----- STORED DATA -----
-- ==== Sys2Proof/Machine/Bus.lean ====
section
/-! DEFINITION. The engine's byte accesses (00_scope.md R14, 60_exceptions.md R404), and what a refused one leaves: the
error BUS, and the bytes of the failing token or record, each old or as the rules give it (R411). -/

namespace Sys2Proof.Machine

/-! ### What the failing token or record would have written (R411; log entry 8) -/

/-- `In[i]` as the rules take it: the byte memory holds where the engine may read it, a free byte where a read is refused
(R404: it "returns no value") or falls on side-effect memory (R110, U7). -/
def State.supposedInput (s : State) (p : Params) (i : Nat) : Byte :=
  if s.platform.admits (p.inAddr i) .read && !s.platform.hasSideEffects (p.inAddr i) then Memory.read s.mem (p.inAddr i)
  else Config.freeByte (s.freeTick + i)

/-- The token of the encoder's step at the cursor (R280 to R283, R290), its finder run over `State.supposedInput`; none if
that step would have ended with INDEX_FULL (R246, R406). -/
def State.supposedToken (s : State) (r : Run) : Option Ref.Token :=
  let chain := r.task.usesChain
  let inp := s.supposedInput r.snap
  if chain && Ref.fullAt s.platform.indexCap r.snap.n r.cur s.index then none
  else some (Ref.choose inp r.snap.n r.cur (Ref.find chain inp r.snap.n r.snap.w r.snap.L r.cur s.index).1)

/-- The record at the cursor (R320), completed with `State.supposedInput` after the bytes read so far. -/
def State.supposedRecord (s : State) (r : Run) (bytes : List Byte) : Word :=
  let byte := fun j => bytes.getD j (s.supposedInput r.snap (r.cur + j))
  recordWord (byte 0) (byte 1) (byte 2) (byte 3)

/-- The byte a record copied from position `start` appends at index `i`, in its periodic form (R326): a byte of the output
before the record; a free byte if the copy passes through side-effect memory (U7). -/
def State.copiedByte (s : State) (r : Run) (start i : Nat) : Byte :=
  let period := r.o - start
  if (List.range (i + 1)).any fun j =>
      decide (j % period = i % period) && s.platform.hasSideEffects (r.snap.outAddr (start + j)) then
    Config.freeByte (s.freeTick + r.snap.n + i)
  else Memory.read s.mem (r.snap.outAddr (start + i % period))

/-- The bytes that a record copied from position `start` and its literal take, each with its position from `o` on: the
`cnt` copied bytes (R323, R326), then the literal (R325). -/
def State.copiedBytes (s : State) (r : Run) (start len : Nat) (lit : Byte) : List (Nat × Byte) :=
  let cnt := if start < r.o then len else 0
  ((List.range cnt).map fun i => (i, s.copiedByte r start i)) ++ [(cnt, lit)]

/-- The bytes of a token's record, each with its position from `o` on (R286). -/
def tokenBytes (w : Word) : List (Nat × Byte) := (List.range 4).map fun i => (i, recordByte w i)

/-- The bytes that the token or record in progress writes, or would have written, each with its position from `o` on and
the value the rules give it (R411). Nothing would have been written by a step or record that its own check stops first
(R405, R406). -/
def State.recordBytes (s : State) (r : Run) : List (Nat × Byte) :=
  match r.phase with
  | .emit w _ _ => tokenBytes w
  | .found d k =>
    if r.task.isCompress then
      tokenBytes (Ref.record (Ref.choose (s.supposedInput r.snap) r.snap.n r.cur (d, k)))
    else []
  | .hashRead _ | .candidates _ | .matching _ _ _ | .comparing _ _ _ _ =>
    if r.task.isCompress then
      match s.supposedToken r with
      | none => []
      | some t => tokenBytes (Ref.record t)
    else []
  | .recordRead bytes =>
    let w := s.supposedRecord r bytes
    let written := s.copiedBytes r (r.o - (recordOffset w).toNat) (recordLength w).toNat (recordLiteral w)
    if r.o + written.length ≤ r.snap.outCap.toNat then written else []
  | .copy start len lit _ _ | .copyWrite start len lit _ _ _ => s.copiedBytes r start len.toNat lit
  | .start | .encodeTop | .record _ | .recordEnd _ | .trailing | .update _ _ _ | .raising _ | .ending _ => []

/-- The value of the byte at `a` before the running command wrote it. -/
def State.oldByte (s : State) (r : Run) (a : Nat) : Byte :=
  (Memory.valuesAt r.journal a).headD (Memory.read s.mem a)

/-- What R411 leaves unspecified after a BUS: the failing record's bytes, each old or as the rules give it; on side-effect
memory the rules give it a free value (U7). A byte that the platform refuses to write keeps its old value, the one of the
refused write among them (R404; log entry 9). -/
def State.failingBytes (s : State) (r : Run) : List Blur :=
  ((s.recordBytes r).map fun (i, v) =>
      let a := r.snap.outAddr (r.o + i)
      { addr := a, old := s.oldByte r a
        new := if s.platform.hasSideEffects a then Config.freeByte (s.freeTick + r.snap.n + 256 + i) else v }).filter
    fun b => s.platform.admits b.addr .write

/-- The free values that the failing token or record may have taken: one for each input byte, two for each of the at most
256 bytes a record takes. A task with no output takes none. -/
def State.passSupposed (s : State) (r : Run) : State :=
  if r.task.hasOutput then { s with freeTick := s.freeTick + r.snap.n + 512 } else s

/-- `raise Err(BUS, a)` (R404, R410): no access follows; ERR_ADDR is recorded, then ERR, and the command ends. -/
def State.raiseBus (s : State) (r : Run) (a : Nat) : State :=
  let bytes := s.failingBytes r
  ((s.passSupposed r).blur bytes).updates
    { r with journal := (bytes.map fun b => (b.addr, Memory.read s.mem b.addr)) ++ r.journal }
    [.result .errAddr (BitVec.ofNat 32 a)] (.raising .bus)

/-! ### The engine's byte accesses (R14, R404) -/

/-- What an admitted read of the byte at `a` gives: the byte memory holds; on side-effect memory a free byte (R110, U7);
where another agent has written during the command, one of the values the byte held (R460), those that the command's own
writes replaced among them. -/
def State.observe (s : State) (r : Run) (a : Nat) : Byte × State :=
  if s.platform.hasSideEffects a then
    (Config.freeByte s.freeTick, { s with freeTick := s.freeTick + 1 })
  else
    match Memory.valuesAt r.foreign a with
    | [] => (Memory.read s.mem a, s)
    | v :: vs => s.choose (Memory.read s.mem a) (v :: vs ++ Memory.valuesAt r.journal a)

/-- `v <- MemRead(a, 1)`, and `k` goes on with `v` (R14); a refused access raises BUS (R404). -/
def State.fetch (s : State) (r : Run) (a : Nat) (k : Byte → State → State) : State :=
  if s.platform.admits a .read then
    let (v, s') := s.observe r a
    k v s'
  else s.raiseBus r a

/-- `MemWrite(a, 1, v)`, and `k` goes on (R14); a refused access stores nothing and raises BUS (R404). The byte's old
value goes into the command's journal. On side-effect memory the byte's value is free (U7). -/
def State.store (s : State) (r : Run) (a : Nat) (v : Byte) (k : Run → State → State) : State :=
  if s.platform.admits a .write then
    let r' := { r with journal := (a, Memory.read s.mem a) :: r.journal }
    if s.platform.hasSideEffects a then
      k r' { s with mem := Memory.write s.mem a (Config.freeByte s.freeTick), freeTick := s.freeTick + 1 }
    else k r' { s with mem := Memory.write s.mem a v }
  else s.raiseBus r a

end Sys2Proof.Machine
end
-----
* **EXERCISE**
Whatever appears in the data above is to be set down exactly.

* **EXERCISE ANSWER**
-- ==== Sys2Proof/Machine/Bus.lean ====
section
/-! DEFINITION. The engine's byte accesses (00_scope.md R14, 60_exceptions.md R404), and what a refused one leaves: the
error BUS, and the bytes of the failing token or record, each old or as the rules give it (R411). -/

namespace Sys2Proof.Machine

/-! ### What the failing token or record would have written (R411; log entry 8) -/

/-- `In[i]` as the rules take it: the byte memory holds where the engine may read it, a free byte where a read is refused
(R404: it "returns no value") or falls on side-effect memory (R110, U7). -/
def State.supposedInput (s : State) (p : Params) (i : Nat) : Byte :=
  if s.platform.admits (p.inAddr i) .read && !s.platform.hasSideEffects (p.inAddr i) then Memory.read s.mem (p.inAddr i)
  else Config.freeByte (s.freeTick + i)

/-- The token of the encoder's step at the cursor (R280 to R283, R290), its finder run over `State.supposedInput`; none if
that step would have ended with INDEX_FULL (R246, R406). -/
def State.supposedToken (s : State) (r : Run) : Option Ref.Token :=
  let chain := r.task.usesChain
  let inp := s.supposedInput r.snap
  if chain && Ref.fullAt s.platform.indexCap r.snap.n r.cur s.index then none
  else some (Ref.choose inp r.snap.n r.cur (Ref.find chain inp r.snap.n r.snap.w r.snap.L r.cur s.index).1)

/-- The record at the cursor (R320), completed with `State.supposedInput` after the bytes read so far. -/
def State.supposedRecord (s : State) (r : Run) (bytes : List Byte) : Word :=
  let byte := fun j => bytes.getD j (s.supposedInput r.snap (r.cur + j))
  recordWord (byte 0) (byte 1) (byte 2) (byte 3)

/-- The byte a record copied from position `start` appends at index `i`, in its periodic form (R326): a byte of the output
before the record; a free byte if the copy passes through side-effect memory (U7). -/
def State.copiedByte (s : State) (r : Run) (start i : Nat) : Byte :=
  let period := r.o - start
  if (List.range (i + 1)).any fun j =>
      decide (j % period = i % period) && s.platform.hasSideEffects (r.snap.outAddr (start + j)) then
    Config.freeByte (s.freeTick + r.snap.n + i)
  else Memory.read s.mem (r.snap.outAddr (start + i % period))

/-- The bytes that a record copied from position `start` and its literal take, each with its position from `o` on: the
`cnt` copied bytes (R323, R326), then the literal (R325). -/
def State.copiedBytes (s : State) (r : Run) (start len : Nat) (lit : Byte) : List (Nat × Byte) :=
  let cnt := if start < r.o then len else 0
  ((List.range cnt).map fun i => (i, s.copiedByte r start i)) ++ [(cnt, lit)]

/-- The bytes of a token's record, each with its position from `o` on (R286). -/
def tokenBytes (w : Word) : List (Nat × Byte) := (List.range 4).map fun i => (i, recordByte w i)

/-- The bytes that the token or record in progress writes, or would have written, each with its position from `o` on and
the value the rules give it (R411). Nothing would have been written by a step or record that its own check stops first
(R405, R406). -/
def State.recordBytes (s : State) (r : Run) : List (Nat × Byte) :=
  match r.phase with
  | .emit w _ _ => tokenBytes w
  | .found d k =>
    if r.task.isCompress then
      tokenBytes (Ref.record (Ref.choose (s.supposedInput r.snap) r.snap.n r.cur (d, k)))
    else []
  | .hashRead _ | .candidates _ | .matching _ _ _ | .comparing _ _ _ _ =>
    if r.task.isCompress then
      match s.supposedToken r with
      | none => []
      | some t => tokenBytes (Ref.record t)
    else []
  | .recordRead bytes =>
    let w := s.supposedRecord r bytes
    let written := s.copiedBytes r (r.o - (recordOffset w).toNat) (recordLength w).toNat (recordLiteral w)
    if r.o + written.length ≤ r.snap.outCap.toNat then written else []
  | .copy start len lit _ _ | .copyWrite start len lit _ _ _ => s.copiedBytes r start len.toNat lit
  | .start | .encodeTop | .record _ | .recordEnd _ | .trailing | .update _ _ _ | .raising _ | .ending _ => []

/-- The value of the byte at `a` before the running command wrote it. -/
def State.oldByte (s : State) (r : Run) (a : Nat) : Byte :=
  (Memory.valuesAt r.journal a).headD (Memory.read s.mem a)

/-- What R411 leaves unspecified after a BUS: the failing record's bytes, each old or as the rules give it; on side-effect
memory the rules give it a free value (U7). A byte that the platform refuses to write keeps its old value, the one of the
refused write among them (R404; log entry 9). -/
def State.failingBytes (s : State) (r : Run) : List Blur :=
  ((s.recordBytes r).map fun (i, v) =>
      let a := r.snap.outAddr (r.o + i)
      { addr := a, old := s.oldByte r a
        new := if s.platform.hasSideEffects a then Config.freeByte (s.freeTick + r.snap.n + 256 + i) else v }).filter
    fun b => s.platform.admits b.addr .write

/-- The free values that the failing token or record may have taken: one for each input byte, two for each of the at most
256 bytes a record takes. A task with no output takes none. -/
def State.passSupposed (s : State) (r : Run) : State :=
  if r.task.hasOutput then { s with freeTick := s.freeTick + r.snap.n + 512 } else s

/-- `raise Err(BUS, a)` (R404, R410): no access follows; ERR_ADDR is recorded, then ERR, and the command ends. -/
def State.raiseBus (s : State) (r : Run) (a : Nat) : State :=
  let bytes := s.failingBytes r
  ((s.passSupposed r).blur bytes).updates
    { r with journal := (bytes.map fun b => (b.addr, Memory.read s.mem b.addr)) ++ r.journal }
    [.result .errAddr (BitVec.ofNat 32 a)] (.raising .bus)

/-! ### The engine's byte accesses (R14, R404) -/

/-- What an admitted read of the byte at `a` gives: the byte memory holds; on side-effect memory a free byte (R110, U7);
where another agent has written during the command, one of the values the byte held (R460), those that the command's own
writes replaced among them. -/
def State.observe (s : State) (r : Run) (a : Nat) : Byte × State :=
  if s.platform.hasSideEffects a then
    (Config.freeByte s.freeTick, { s with freeTick := s.freeTick + 1 })
  else
    match Memory.valuesAt r.foreign a with
    | [] => (Memory.read s.mem a, s)
    | v :: vs => s.choose (Memory.read s.mem a) (v :: vs ++ Memory.valuesAt r.journal a)

/-- `v <- MemRead(a, 1)`, and `k` goes on with `v` (R14); a refused access raises BUS (R404). -/
def State.fetch (s : State) (r : Run) (a : Nat) (k : Byte → State → State) : State :=
  if s.platform.admits a .read then
    let (v, s') := s.observe r a
    k v s'
  else s.raiseBus r a

/-- `MemWrite(a, 1, v)`, and `k` goes on (R14); a refused access stores nothing and raises BUS (R404). The byte's old
value goes into the command's journal. On side-effect memory the byte's value is free (U7). -/
def State.store (s : State) (r : Run) (a : Nat) (v : Byte) (k : Run → State → State) : State :=
  if s.platform.admits a .write then
    let r' := { r with journal := (a, Memory.read s.mem a) :: r.journal }
    if s.platform.hasSideEffects a then
      k r' { s with mem := Memory.write s.mem a (Config.freeByte s.freeTick), freeTick := s.freeTick + 1 }
    else k r' { s with mem := Memory.write s.mem a v }
  else s.raiseBus r a

end Sys2Proof.Machine
end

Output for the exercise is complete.